- 2 Jan 2025: PointSAM has been accepted by TGRS and is now available here.
- 8 Dec 2024: The complete code is released.
- 20 Sep 2024: The arXiv version is released here.
To ensure compatibility, Python version must not exceed 3.10. Follow these steps to set up your environment:
conda create --name pointsam python=3.10
conda activate pointsam
pip install torch==2.3.1 torchvision==0.18.1 torchaudio==2.3.1 --index-url https://download.pytorch.org/whl/cu118
git clone https://github.com/Lans1ng/PointSAM.git
cd PointSAM
pip install -r requirements.txtNote:
The CUDA version in the pip install command is specified as cu118 (CUDA 11.8). If your system uses a different CUDA version (e.g., CUDA 12.1), replace cu118 with the appropriate version tag (e.g., cu121).
-
Dataset download address: WHU Building Dataset。
-
For converting semantic label to instance label, you can refer to corresponding conversion script.
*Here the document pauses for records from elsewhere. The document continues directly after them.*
-- ==== Sys2Proof/Tests/Slice0.lean ====
section
/-! SUPPORT. Tests: terms that are no commands, results that the manual gives, and for each statement a state and operands
that meet its hypotheses together. -/

namespace Sys2Proof.Tests

open Sys2Proof Sys2Proof.Machine

set_option Elab.async false

/-! Terms that are no commands. -/

def pkt0 : PktHdr := ⟨0, 2, 7, 5, 0, 0, 1, 0, 0, 0, false, 0, 0, true, 0⟩
def ring0 : RingHdr := ⟨3, 0, 1, 0, 0, 0x11⟩
def coll0 : CollMsg := ⟨9, 0, 0, 2, 0⟩

theorem test_wf_shard_step : (Instr.ringAck pkt0 ring0 (.shard 256 0 0)).wellFormed = false := by decide
theorem test_wf_shard_page : (Instr.ringAck pkt0 ring0 (.shard 0 65536 0)).wellFormed = false := by decide
theorem test_wf_shard_chunk : (Instr.ringAck pkt0 ring0 (.shard 0 0 65536)).wellFormed = false := by decide
theorem test_wf_query : (Instr.ringAck pkt0 ring0 (.query 65536)).wellFormed = false := by decide
theorem test_wf_part_head : (Instr.ringAck pkt0 ring0 (.part 256 0 0)).wellFormed = false := by decide
theorem test_wf_part_member : (Instr.ringAck pkt0 ring0 (.part 0 256 0)).wellFormed = false := by decide
theorem test_wf_part_chunk : (Instr.ringAck pkt0 ring0 (.part 0 0 65536)).wellFormed = false := by decide
theorem test_wf_output_head : (Instr.ringAck pkt0 ring0 (.output 256 0)).wellFormed = false := by decide
theorem test_wf_output_chunk : (Instr.ringAck pkt0 ring0 (.output 0 65536)).wellFormed = false := by decide
theorem test_wf_chunk_empty : (Instr.ringChunkArrival pkt0 ring0 (.query 0) none []).wellFormed = false := by decide
theorem test_wf_chunk_long : (Instr.ringChunkArrival pkt0 ring0 (.query 0) none (List.replicate 65537 0)).wellFormed = false := by
  simp only [Instr.wellFormed, List.length_replicate]; decide
theorem test_wf_first_kv : (Instr.ringChunkArrival pkt0 ring0 (.query 0) (some ⟨0, 0, 0, 0, 0, 5, 0, 1, false, 0, 0, 0, 0⟩) [0]).wellFormed = false := by decide
theorem test_wf_first_heads : (Instr.ringChunkArrival pkt0 ring0 (.query 0) (some ⟨0, 0, 0, 0, 1, 5, 0, 0, false, 0, 0, 0, 0⟩) [0]).wellFormed = false := by decide
theorem test_wf_loop : (Instr.loop ⟨0, 0, false, false, 0⟩ 0 false 0 0 1 1).wellFormed = false := by decide
theorem test_wf_sync_request : (Instr.syncRequest (2 ^ 32)).wellFormed = false := by decide
theorem test_wf_request_complete : (Instr.streamRequestComplete 0 65535).wellFormed = false := by decide
theorem test_wf_stage_low : (Instr.collAck pkt0 { coll0 with stage := 0 } 0).wellFormed = false := by decide
theorem test_wf_stage_high : (Instr.nak pkt0 { coll0 with stage := 5 } 0).wellFormed = false := by decide
theorem test_wf_piece : (Instr.abandon pkt0 { coll0 with piece := 4096 } 0).wellFormed = false := by decide
theorem test_wf_coll_ack : (Instr.collAck pkt0 coll0 65536).wellFormed = false := by decide
theorem test_wf_nak : (Instr.nak pkt0 coll0 65536).wellFormed = false := by decide
theorem test_wf_grant_first : (Instr.grant pkt0 coll0 65536 1 none).wellFormed = false := by decide
theorem test_wf_grant_count : (Instr.grant pkt0 coll0 0 65536 none).wellFormed = false := by decide
theorem test_wf_coll_empty : (Instr.collChunkArrival pkt0 0 []).wellFormed = false := by decide
theorem test_wf_coll_long : (Instr.collChunkArrival pkt0 0 (List.replicate 65537 0)).wellFormed = false := by
  simp only [Instr.wellFormed, List.length_replicate]; decide
theorem test_wf_resend_ring : (Instr.chunkResendTimer (.ring 0 0 (.query 65536))).wellFormed = false := by decide
theorem test_wf_resend_stage : (Instr.chunkResendTimer (.coll 0 0 0 5 0 0)).wellFormed = false := by decide
theorem test_wf_resend_piece : (Instr.chunkResendTimer (.coll 0 0 0 2 4096 0)).wellFormed = false := by decide
theorem test_wf_resend_chunk : (Instr.chunkResendTimer (.coll 0 0 0 2 0 65536)).wellFormed = false := by decide
theorem test_wf_write_empty : (Instr.write pkt0 []).wellFormed = false := by decide
theorem test_wf_write_long : (Instr.write pkt0 (List.replicate 257 0)).wellFormed = false := by decide +kernel
theorem test_wf_credit_none : (Instr.creditReturn 0 0 0).wellFormed = false := by decide
theorem test_wf_credit_many : (Instr.creditReturn 0 0 65536).wellFormed = false := by decide
theorem test_wf_time_request : (Instr.timeRequest pkt0 (2 ^ 64)).wellFormed = false := by decide
theorem test_wf_time_reply : (Instr.timeReply pkt0 ⟨0, 0, 0, 2 ^ 64, 0, 0, true, true, 10⟩).wellFormed = false := by decide
theorem test_wf_descriptor : (Instr.descriptorReadDone 0 (some (0, List.replicate 1048577 0))).wellFormed = false := by
  simp only [Instr.wellFormed, argBytes, List.length_replicate]; decide
theorem test_wf_register_off : (Instr.registerWrite (.bar0 (2 ^ 26) 8 0)).wellFormed = false := by decide
theorem test_wf_register_size : (Instr.registerWrite (.bar0 0 0 0)).wellFormed = false := by decide
theorem test_wf_register_wide : (Instr.registerWrite (.bar0 0 513 0)).wellFormed = false := by decide
theorem test_wf_register_stq : (Instr.registerWrite (.stq 0 64 0)).wellFormed = false := by decide
theorem test_wf_bar2_read_none : (Instr.bar2Read 0 0).wellFormed = false := by decide
theorem test_wf_bar2_read_long : (Instr.bar2Read 0 4097).wellFormed = false := by decide
theorem test_wf_bar2_read_far : (Instr.bar2Read (2 ^ 48) 1).wellFormed = false := by decide
theorem test_wf_bar2_write_none : (Instr.bar2Write 0 []).wellFormed = false := by decide
theorem test_wf_bar2_write_long : (Instr.bar2Write 0 (List.replicate 513 0)).wellFormed = false := by decide +kernel
theorem test_wf_bar2_write_far : (Instr.bar2Write (2 ^ 48) [0]).wellFormed = false := by decide
theorem test_wf_bar2_timeout : (Instr.bar2HoldTimeout 65536).wellFormed = false := by decide
theorem test_wf_maint : (Instr.maintInstanceEnd 1 ⟨true, 0, [], List.replicate 25 (0, 0)⟩).wellFormed = false := by decide
theorem test_wf_power : (Instr.powerMeasure 65536).wellFormed = false := by decide
theorem test_wf_bringup : (Instr.bringupEnd ⟨true, false, true, true, 0, [], [0, 0], [0, 0], [0, 0], [[], []]⟩).wellFormed = false := by decide
theorem test_wf_bringup_cxl : (Instr.bringupEnd ⟨true, false, true, true, 0, List.replicate 8 0, [0], [0, 0], [0, 0], [[], []]⟩).wellFormed = false := by decide
theorem test_wf_bringup_frames : (Instr.bringupEnd ⟨true, false, true, true, 0, List.replicate 8 0, [0, 0], [0], [0, 0], [[], []]⟩).wellFormed = false := by decide
theorem test_wf_bringup_id : (Instr.bringupEnd ⟨true, false, true, true, 0, List.replicate 8 0, [0, 0], [0, 0], [], [[], []]⟩).wellFormed = false := by decide
theorem test_wf_bringup_poison : (Instr.bringupEnd ⟨true, false, true, true, 0, List.replicate 8 0, [0, 0], [0, 0], [0, 0], [[]]⟩).wellFormed = false := by decide
theorem test_wf_copy_error : (Instr.uncorrectableError 7 ⟨0, 0, List.replicate 68 (0, 1)⟩).wellFormed = false := by decide
theorem test_wf_channel : (Instr.channelCrcFail 0 0 0 (some (0, List.replicate 65 0)) 0).wellFormed = false := by decide
theorem test_wf_rail_down : (Instr.diePowerRateDown 0 65536).wellFormed = false := by decide
theorem test_wf_rail_up : (Instr.diePowerRateUp 0 65536).wellFormed = false := by decide
theorem test_wf_telemetry : (Instr.smbusRefresh ⟨0, 0, 0, 0, 0, [0, 0, 0], 0⟩).wellFormed = false := by decide
theorem test_wf_horizon : (Instr.prefetchHorizonReached 0 0 65536).wellFormed = false := by decide
theorem test_wf_good : (Instr.write pkt0 [1]).wellFormed = true ∧ (Instr.collAck pkt0 coll0 0).wellFormed = true ∧
    (Instr.bringupEnd ⟨true, false, true, true, 0, List.replicate 8 0, [0, 0], [0, 0], [0, 0], [[], []]⟩).wellFormed = true := by decide
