-- ==== Sys2Proof/Laws/Port.lean ====
section
/-! SUPPORT. The register page's addresses, one access that no hold delays, one command word at the port, and several
steps of one sequencer. -/

namespace Sys2Proof.Machine

open Sys2Proof

/-! ### Where the registers are (R61) -/

theorem fin_ofNat_eq {n : Nat} [NeZero n] (x : Nat) (i : Fin n) (h : x = i.val) : Fin.ofNat n x = i := by
  apply Fin.ext; simp [Fin.ofNat, h, Nat.mod_eq_of_lt i.isLt]

theorem regAt_rleLo (n : Fin 4) : regAt (0x020 + 8 * n.val) = .rleLo n := by revert n; decide

theorem regAt_rleHi (n : Fin 4) : regAt (0x024 + 8 * n.val) = .rleHi n := by revert n; decide

theorem regAt_scan (i : Fin 256) : regAt (0x400 + 4 * i.val) = .scan i := by
  have := i.isLt
  unfold regAt
  repeat rw [if_neg (by omega)]
  rw [if_pos (by omega), fin_ofNat_eq _ i (by omega)]

theorem regAt_out (i : Fin 256) : regAt (0x800 + 4 * i.val) = .out i := by
  have := i.isLt
  unfold regAt
  repeat rw [if_neg (by omega)]
  rw [if_pos (by omega), fin_ofNat_eq _ i (by omega)]

/-- CMD stands at offset 0 only. -/
theorem regAt_eq_cmd {off : Nat} (h : regAt off = .cmd) : off = 0x000 := by
  by_contra hn
  unfold regAt at h
  rw [if_neg hn] at h
  have other : ∀ (p : Prop) [Decidable p] (x y : Reg), x ≠ .cmd → y ≠ .cmd → (if p then x else y) ≠ .cmd := by
    intro p _ x y hx hy
    by_cases h : p
    · rw [if_pos h]; exact hx
    · rw [if_neg h]; exact hy
  revert h
  repeat' apply other
  all_goals nofun

/-! ### One access -/

/-- An access that no hold delays is performed. -/
theorem step_of_presents {s : State} {a : Access} {c off : Nat} {k : Context} {rest : List Event}
    (h : s.Presents a c off k rest) :
    ∃ whole, step s = State.performAccess { s with inputs := rest } whole a c off k := by
  have hl : State.locate { s with inputs := rest } a.addr = some (c, off) := h.place
  have hb : k.busy = false := h.idle
  rcases h.head with hh | hh
  · exact ⟨true, by rw [step_of_inputs hh]; simp only [State.takeEvent, State.hostAccess, hl, h.ctx, hb]; rfl⟩
  · exact ⟨false, by rw [step_of_inputs hh]; simp only [State.takeEvent, State.hostAccess, hl, h.ctx, hb]; rfl⟩

/-- The write of a command's word to CMD of a context that is in no command: taken whole it is the command, issued it
is the command's first part. -/
theorem step_of_command {s : State} {a : Access} {c : Nat} {k : Context} {i : Instr} (rest : List Event)
    (hl : s.locate a.addr = some (c, 0x000)) (hw : a.width = 4) (ha : a.addr % 4 = 0)
    (hd : a.dir = .write (encode i)) (hk : s.ctxs[c]? = some k) (hb : k.busy = false) :
    step { s with inputs := .access a :: rest } = exec i { s with inputs := rest, cur := c } ∧
    step { s with inputs := .issue a :: rest } = .next ({ s with inputs := rest, cur := c }.issueOn c k i) := by
  have hdec : decode (encode i) = .ok i := by cases i <;> decide
  have hal : a.aligned = true := by simp [Access.aligned, hw, ha]
  have hl' : ∀ inp, State.locate { s with inputs := inp } a.addr = some (c, 0x000) := fun _ => hl
  constructor <;>
  · rw [step_of_inputs rfl]
    simp only [State.takeEvent, State.hostAccess, hl', hk, hb, Bool.false_eq_true, if_false, State.performAccess, hal,
      hd, Bool.not_true]
    rw [if_pos (by decide)]
    simp [State.commandWrite, hdec]

/-! ### Several steps -/

theorem run_succ (n : Nat) {s t : State} (h : step s = .next t) : core.run (n + 1) s = core.run n t := by
  have h' : core.step s = .next t := h
  simp only [Host.Core.run, h']

theorem run_add (n m : Nat) {s t : State} (h : core.run n s = .next t) : core.run (n + m) s = core.run m t := by
  induction n generalizing s with
  | zero => cases h; simp
  | succ n ih =>
    simp only [Host.Core.run] at h
    cases hs : core.step s with
    | next u =>
      rw [hs] at h
      rw [show n + 1 + m = (n + m) + 1 by omega, run_succ _ hs]
      exact ih h
    | fault f => rw [hs] at h; cases h
    | refused f => rw [hs] at h; cases h

/-- Replacing a context by itself changes nothing. -/
theorem set_getElem?_same {s : State} {c : Nat} {k : Context} (hk : s.ctxs[c]? = some k) : s.ctxs.set c k = s.ctxs := by
  refine List.ext_getElem? fun d => ?_
  by_cases h : d = c
  · subst h; rw [set_getElem?_self hk, hk]
  · rw [set_getElem?_other _ _ h]

theorem Context.groupSteps_last (lut : Table) (n : Nat) (k : Context) :
    Context.groupSteps lut (n + 1) k = (Context.groupSteps lut n k).groupStep lut := by
  induction n generalizing k with
  | zero => rfl
  | succ n ih => rw [Context.groupSteps, ih]; rfl

/-- n steps of a running context's sequencer, none of them the last, are n group steps. -/
theorem run_groups (n : Nat) (s : State) (c : Nat) (k : Context) (rest : List Event) (hk : s.ctxs[c]? = some k)
    (hr : k.phase = .run) (hg : k.grp.toNat + n < 32) :
    core.run n { s with inputs := List.replicate n (.sequencer c) ++ rest } =
      .next { s with inputs := rest, ctxs := s.ctxs.set c (Context.groupSteps s.lut n k) } := by
  induction n generalizing k s with
  | zero => rw [Context.groupSteps, set_getElem?_same hk]; rfl
  | succ n ih =>
    have hg1 := Context.groupStep_grp s.lut k (by omega)
    have hst : step { s with inputs := List.replicate (n + 1) (.sequencer c) ++ rest } =
        .next { s with inputs := List.replicate n (.sequencer c) ++ rest, ctxs := s.ctxs.set c (k.groupStep s.lut) } := by
      rw [step_of_inputs (e := .sequencer c) (rest := List.replicate n (.sequencer c) ++ rest)
        (by simp [List.replicate_succ])]
      simp only [State.takeEvent, State.sequencerStep, hk, hr]
      rw [if_pos (by omega)]
      rfl
    rw [run_succ _ hst]
    have := ih { s with ctxs := s.ctxs.set c (k.groupStep s.lut) } (k.groupStep s.lut) (set_getElem?_self hk _) hr
      (by omega)
    simp only [List.set_set] at this
    exact this

/-- The last step of a run (R169). -/
theorem step_last_group (s : State) (c : Nat) (k : Context) (rest : List Event) (hk : s.ctxs[c]? = some k)
    (hr : k.phase = .run) (hg : k.grp.toNat = 31) :
    step { s with inputs := .sequencer c :: rest } =
      .next ({ s with inputs := rest }.endCommand c (k.groupStep s.lut).completeRun) := by
  have hg1 := Context.groupStep_grp s.lut k (by omega)
  rw [step_of_inputs rfl]
  simp only [State.takeEvent, State.sequencerStep, hk, hr]
  rw [if_neg (by omega)]

/-- All the steps a run has left: its end. -/
theorem run_to_end (n : Nat) (s : State) (c : Nat) (k : Context) (rest : List Event) (hk : s.ctxs[c]? = some k)
    (hr : k.phase = .run) (hg : k.grp.toNat + n = 31) :
    core.run (n + 1) { s with inputs := List.replicate (n + 1) (.sequencer c) ++ rest } =
      .next ({ s with inputs := rest }.endCommand c (Context.groupSteps s.lut (n + 1) k).completeRun) := by
  have h1 := run_groups n s c k (.sequencer c :: rest) hk hr (by omega)
  have he : List.replicate (n + 1) (Event.sequencer c) ++ rest =
      List.replicate n (.sequencer c) ++ (.sequencer c :: rest) := by
    rw [List.replicate_succ']; simp
  rw [he, run_add n 1 h1, Context.groupSteps_last]
  have := step_last_group { s with ctxs := s.ctxs.set c (Context.groupSteps s.lut n k) } c
    (Context.groupSteps s.lut n k) rest (set_getElem?_self hk _) (by simpa using hr)
    (by rw [Context.groupSteps_grp _ _ _ (by omega)]; omega)
  rw [run_succ 0 this]
  simp only [Host.Core.run, State.endCommand, State.putCtx, List.set_set]

end Sys2Proof.Machine
end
- Dataset download address: HRSID Dataset.
-
Dataset download address: NWPU VHR-10 Dataset.
-
Instance label download address: NWPU VHR-10 Instance Label.
For convenience, the necessary JSON annotations are included in this repo. You only need to download the corresponding images. Organize your dataset as follows:
data
├── WHU
│ ├── annotations
│ │ ├── WHU_building_train.json
│ │ ├── WHU_building_test.json
│ │ └── WHU_building_val.json
│ └── images
│ ├── train
│ │ ├── image
│ │ └── label
│ ├── val
│ │ ├── image
│ │ └── label
│ └── test
│ ├── image
│ └── label
├── HRSID
│ ├── Annotations
│ │ ├── all
│ │ ├── inshore
│ │ │ ├── inshore_test.json
│ │ │ └── inshore_train.json
│ │ └── offshore
│ └── Images
└── NWPU
├── Annotations
│ ├── NWPU_instnaces_train.json
│ └── NWPU_instnaces_val.json
└── Images
Click the links below to download the checkpoint for the corresponding model type.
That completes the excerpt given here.